→ Supplied information
-- ==== Sys2Proof/Safety.lean ====
section
/-! DEFINITION. What counts as a good state and a safe run: the gone-wrong flags of 60_exceptions.md
R201, the invariants of 10_state.md section 9, and the runs and fairness of 46_main_loop.md R175, R176. -/

namespace Sys2Proof.Machine

/-- Neither `render_err` nor `refused` is set: otherwise the state counts as gone wrong
(60_exceptions.md R201). -/
def State.good (s : State) : Bool := !s.renderErr && !s.refused

/-- An operation the agents may take in this state: a CTRL micro-operation only at its place in the
sequence (46_main_loop.md R171), every other operation at any boundary (40_tick_source.md R105). -/
def Enabled (i : Instr) (s : State) : Prop := ∀ p, homePc i = some p → s.ctrlPc = p

/-- The operation consumes a pending button event, and so restarts the display window
(43_display_timeout.md R132): a button service at its place in the sequence with its event set. -/
def ServesButton (i : Instr) (s : State) : Prop :=
  (i = .svcUp ∧ s.ctrlPc = .sUp ∧ s.upEvt = true) ∨
  (i = .svcDown ∧ s.ctrlPc = .sDown ∧ s.downEvt = true) ∨
  (i = .svcTest ∧ s.ctrlPc = .sTsvc ∧ s.testEvt = true)

/-- A button's flag and re-arm counter are in step (10_state.md section 9, fifth line). -/
structure ButtonInv (c : Config) (armed : Bit) (deb : Nat) : Prop where
  /-- `*_armed = 1` implies `deb_* = 0`. -/
  armed_idle : armed = true → deb = 0
  /-- `deb_* < DEBOUNCE_MS`. -/
  deb_lt : deb < c.debounceMs

/-- The invariants of 10_state.md section 9, with the ranges of the registers (10_state.md R21 to R41).
They need an admitted configuration (00_scope.md R2) and two level steps or more: with one, LEVEL_INIT is
0 and the first line fails right after RESET (log 9). -/
structure BlockInv (s : State) : Prop where
  admitted : s.cfg.admitted = true
  two_levels : 2 ≤ s.cfg.stepLevels
  /-- `1 <= level <= STEP_LEVELS`. -/
  level_pos : 1 ≤ s.level
  level_le : s.level ≤ s.cfg.stepLevels
  /-- `pre_cnt < TPM`. -/
  pre_lt : s.preCnt < s.cfg.tpm
  /-- `cyc_cnt` fits its width. -/
  cyc_lt : s.cycCnt < 2 ^ s.cfg.cycW
  /-- `disp_cnt < DISPLAY_MS`. -/
  disp_cnt_lt : s.dispCnt < s.cfg.displayMs
  /-- `disp_sec < DISP_PERIODS`. -/
  disp_sec_lt : s.dispSec < s.cfg.dispPeriods
  /-- `disp_on = 0` implies `disp_cnt = 0` and `disp_sec = 0`. -/
  disp_off : s.dispOn = false → s.dispCnt = 0 ∧ s.dispSec = 0
  up : ButtonInv s.cfg s.upArmed s.debUp
  down : ButtonInv s.cfg s.downArmed s.debDown
  test : ButtonInv s.cfg s.testArmed s.debTest
  /-- `busy_q = 1` iff `phase = 0` (Active). -/
  busy_iff : s.busyQ = true ↔ s.phase = .active
  /-- `phase = 1` (Pause) implies `steps_rem = 0`. -/
  pause_done : s.phase = .pause → s.stepsRem = 0
  /-- `steps_rem <= spc` while `phase = 0`, except after RESET for an odd STEP_LEVELS. -/
  steps_le : s.phase = .active →
    s.stepsRem ≤ s.spc ∨ (s.cfg.stepLevels % 2 = 1 ∧ s.stepsRem ≤ s.cfg.frs / 2)
  /-- StepsPerCycle is at least 1 and at most FRS (44_cycle_fsm.md R150). -/
  spc_pos : 1 ≤ s.spc
  spc_le : s.spc ≤ s.cfg.frs
  /-- The Active threshold fits the cycle counter (42_cycle_timer.md R120). -/
  threshold_fits : s.cfg.tpm * s.stepIv < 2 ^ s.cfg.cycW
  /-- `step_iv` fits its width. -/
  step_iv_lt : s.stepIv < 2 ^ s.cfg.siW
  /-- `test_evt = 0` whenever `ctrl_pc` is not S_TSVC. -/
  test_evt : s.ctrlPc ≠ .sTsvc → s.testEvt = false
  /-- `render_err = 0`. -/
  no_render_err : s.renderErr = false

/-- An endless run of enabled operations (46_main_loop.md R176): state `n` is the one at operation
boundary `n`. -/
structure IsRun (states : Nat → State) (ops : Nat → Instr) : Prop where
  steps : ∀ n, exec (ops n) (states n) = .next (states (n + 1))
  enabled : ∀ n, Enabled (ops n) (states n)

/-- The fairness premise (46_main_loop.md R175): overflows come without end, and a CTRL agent that is not
in S_WAIT steps again. -/
structure FairRun (states : Nat → State) (ops : Nat → Instr) : Prop where
  run : IsRun states ops
  ovf_forever : ∀ n, ∃ m, n ≤ m ∧ ops m = .ovf
  ctrl_steps : ∀ n, (states n).ctrlPc ≠ .sWait → ∃ m, n ≤ m ∧ (ops m).agent = .ctrl

end Sys2Proof.Machine
end

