-- ==== Sys2Proof/Laws/Ops.lean ====
section
/-! SUPPORT. What each shared operation can do, said once: the arithmetic, the interrupt and sequence
gates, the frame of each part of an operation, and the ways a step can go. Later proofs cite these
instead of unfolding the operations. -/

namespace Sys2Proof.Machine

/-! ### Register arithmetic -/

theorem wrap_lt (w n : Nat) : wrap w n < 2 ^ w := Nat.mod_lt _ (Nat.two_pow_pos w)

theorem wrap_le (w n : Nat) : wrap w n ≤ n := Nat.mod_le _ _

theorem wrap_of_lt {w n : Nat} (h : n < 2 ^ w) : wrap w n = n := Nat.mod_eq_of_lt h

theorem incr_lt (w n : Nat) : incr w n < 2 ^ w := wrap_lt w (n + 1)

theorem incr_of_lt {w n : Nat} (h : n + 1 < 2 ^ w) : incr w n = n + 1 := wrap_of_lt h

theorem incr_le (w n : Nat) : incr w n ≤ n + 1 := wrap_le w (n + 1)

theorem divide_of_pos {a b : Nat} (h : 0 < b) : divide a b = a / b := by
  simp [divide, Nat.pos_iff_ne_zero.mp h]

/-- The bounds of an admitted configuration, one by one (00_scope.md R2). -/
theorem admitted_iff {c : Config} : c.admitted = true ↔
    1 ≤ c.tpm ∧ 1 ≤ c.stepLevels ∧ c.stepLevels ≤ 9 ∧ c.stepLevels ≤ c.frs ∧ 1 ≤ c.activeMs ∧
    1 ≤ c.pauseMs ∧ 1 ≤ c.testMs ∧ 1 ≤ c.debounceMs ∧ 1 ≤ c.displayMs ∧ 1 ≤ c.dispPeriods ∧
    c.tpm * max c.activeMs (max c.pauseMs c.testMs) < 2 ^ c.cycW ∧ c.frs < 2 ^ c.stepsW ∧
    c.stepLevels * c.frs < 2 ^ 32 ∧ c.debounceMs < 2 ^ c.debW ∧ c.displayMs < 2 ^ c.dispW ∧
    c.dispPeriods < 2 ^ c.dsecW ∧ c.tpm ≤ 2 ^ c.preW ∧ c.stepLevels < 2 ^ c.levelW := by
  unfold Config.admitted
  exact decide_eq_true_iff

/-- With two level steps or more, RESET's level is a level (10_state.md R41). -/
theorem levelInit_bounds {c : Config} (h : 2 ≤ c.stepLevels) :
    1 ≤ c.levelInit ∧ c.levelInit ≤ c.stepLevels := by
  unfold Config.levelInit; omega

/-- 44_cycle_fsm.md R150: for a level in range SPC is at least 1, and it is at most FRS. -/
theorem stepsPerCycle_bounds {c : Config} {l : Nat} (hc : c.admitted = true) (h1 : 1 ≤ l)
    (h2 : l ≤ c.stepLevels) : 1 ≤ stepsPerCycle c l ∧ stepsPerCycle c l ≤ c.frs := by
  obtain ⟨-, hpos, -, hfrs, -⟩ := admitted_iff.mp hc
  have hprod : c.stepLevels ≤ l * c.frs := le_trans hfrs (Nat.le_mul_of_pos_left _ h1)
  rw [stepsPerCycle, divide_of_pos hpos]
  refine ⟨(Nat.one_le_div_iff hpos).mpr hprod, ?_⟩
  exact Nat.div_le_of_le_mul (Nat.mul_le_mul_right _ h2)

/-! ### The gates -/

@[simp] theorem takeIrq_next (h : State → State) (s : State) : takeIrq h s = .next (wake (h s)) := rfl

/-- The wake writes only `ctrl_pc`, and only from S_WAIT to S_ALARM (46_main_loop.md R174). -/
theorem wake_eq (s : State) :
    wake s = { s with ctrlPc := if s.ctrlPc = .sWait then .sAlarm else s.ctrlPc } := by
  unfold wake; split <;> rfl

theorem inSequence_home {home : CtrlPc} {s : State} (body : State → State) (h : s.ctrlPc = home) :
    inSequence home body s = .next (body s) := by
  simp [inSequence, h]

/-- A CTRL micro-operation runs its body at its place, or is refused elsewhere. -/
theorem inSequence_cases {home : CtrlPc} {body : State → State} {s t : State}
    (h : inSequence home body s = .next t) :
    (s.ctrlPc = home ∧ t = body s) ∨ (s.ctrlPc ≠ home ∧ t = refuse .outOfSequence s) := by
  unfold inSequence at h
  split at h
  · exact .inl ⟨‹_›, by simpa using h.symm⟩
  · exact .inr ⟨‹_›, by simpa using h.symm⟩

/-! ### The parts of OVF: what each may write -/

theorem cycleTimerStep_frame (s : State) :
    cycleTimerStep s = { s with cycCnt := (cycleTimerStep s).cycCnt, alarm := (cycleTimerStep s).alarm } := by
  unfold cycleTimerStep; dsimp only; split <;> rfl

theorem displayStep_frame (s : State) :
    displayStep s = { s with
      dispOn := (displayStep s).dispOn, dispCnt := (displayStep s).dispCnt, dispSec := (displayStep s).dispSec } := by
  unfold displayStep; dsimp only; repeat' split
  all_goals rfl

theorem msTick_frame (s : State) :
    msTick s = { s with
      dispOn := (msTick s).dispOn, dispCnt := (msTick s).dispCnt, dispSec := (msTick s).dispSec
      upArmed := (msTick s).upArmed, debUp := (msTick s).debUp
      downArmed := (msTick s).downArmed, debDown := (msTick s).debDown
      testArmed := (msTick s).testArmed, debTest := (msTick s).debTest } := by
  unfold msTick debounceTest debounceDown debounceUp; dsimp only
  rw [displayStep_frame]

/-- The ms tick, register by register: the display part and the three re-arm parts read and write
nothing of each other (40_tick_source.md R103). -/
theorem msTick_eq (s : State) :
    msTick s = { s with
      dispOn := (displayStep s).dispOn, dispCnt := (displayStep s).dispCnt, dispSec := (displayStep s).dispSec
      upArmed := (debounceNext s.cfg s.upArmed s.debUp).1, debUp := (debounceNext s.cfg s.upArmed s.debUp).2
      downArmed := (debounceNext s.cfg s.downArmed s.debDown).1
      debDown := (debounceNext s.cfg s.downArmed s.debDown).2
      testArmed := (debounceNext s.cfg s.testArmed s.debTest).1
      debTest := (debounceNext s.cfg s.testArmed s.debTest).2 } := by
  unfold msTick debounceTest debounceDown debounceUp; dsimp only
  rw [displayStep_frame]

/-- An OVF either ticks the millisecond or only counts (40_tick_source.md R101). -/
theorem prescalerStep_cases (s : State) :
    (s.preCnt + 1 = s.cfg.tpm ∧ prescalerStep s = msTick { s with preCnt := 0 }) ∨
    (s.preCnt + 1 ≠ s.cfg.tpm ∧ prescalerStep s = { s with preCnt := wrap s.cfg.preW (s.preCnt + 1) }) := by
  by_cases h : s.preCnt + 1 = s.cfg.tpm <;> simp [prescalerStep, h]

theorem prescalerStep_frame (s : State) :
    prescalerStep s = { s with
      preCnt := (prescalerStep s).preCnt
      dispOn := (prescalerStep s).dispOn, dispCnt := (prescalerStep s).dispCnt, dispSec := (prescalerStep s).dispSec
      upArmed := (prescalerStep s).upArmed, debUp := (prescalerStep s).debUp
      downArmed := (prescalerStep s).downArmed, debDown := (prescalerStep s).debDown
      testArmed := (prescalerStep s).testArmed, debTest := (prescalerStep s).debTest } := by
  obtain ⟨-, h⟩ | ⟨-, h⟩ := prescalerStep_cases s <;> rw [h]
  rw [msTick_frame]

/-- The four ways one ms tick of the display timer can go (43_display_timeout.md R131). -/
theorem displayStep_cases (s : State) :
    (s.dispOn = false ∧ displayStep s = s) ∨
    (s.dispOn = true ∧ incr s.cfg.dispW s.dispCnt ≠ s.cfg.displayMs ∧
      displayStep s = { s with dispCnt := incr s.cfg.dispW s.dispCnt }) ∨
    (s.dispOn = true ∧ incr s.cfg.dispW s.dispCnt = s.cfg.displayMs ∧
      incr s.cfg.dsecW s.dispSec ≠ s.cfg.dispPeriods ∧
      displayStep s = { s with dispCnt := 0, dispSec := incr s.cfg.dsecW s.dispSec }) ∨
    (s.dispOn = true ∧ incr s.cfg.dispW s.dispCnt = s.cfg.displayMs ∧
      incr s.cfg.dsecW s.dispSec = s.cfg.dispPeriods ∧
      displayStep s = { s with dispOn := false, dispCnt := 0, dispSec := 0 }) := by
  by_cases h0 : s.dispOn = true
  · by_cases h1 : incr s.cfg.dispW s.dispCnt = s.cfg.displayMs
    · by_cases h2 : incr s.cfg.dsecW s.dispSec = s.cfg.dispPeriods <;> simp [displayStep, h0, h1, h2]
    · simp [displayStep, h0, h1]
  · simp [displayStep, h0]

/-- One re-arm step (41_input_capture.md R115): an armed button is left alone, a disarmed one counts
on, or is armed again with its counter at 0. -/
theorem debounceNext_cases (c : Config) (armed : Bit) (deb : Nat) :
    (armed = true ∧ debounceNext c armed deb = (true, deb)) ∨
    (armed = false ∧ incr c.debW deb ≠ c.debounceMs ∧ debounceNext c armed deb = (false, incr c.debW deb)) ∨
    (armed = false ∧ incr c.debW deb = c.debounceMs ∧ debounceNext c armed deb = (true, 0)) := by
  cases armed
  · by_cases h : incr c.debW deb = c.debounceMs <;> simp [debounceNext, h]
  · simp [debounceNext]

→ Work instruction
The line containing "cases armed" marks where to begin; the last line of the records marks where to stop. Copy both and all between, exactly.

→ Exercise result
  cases armed
  · by_cases h : incr c.debW deb = c.debounceMs <;> simp [debounceNext, h]
  · simp [debounceNext]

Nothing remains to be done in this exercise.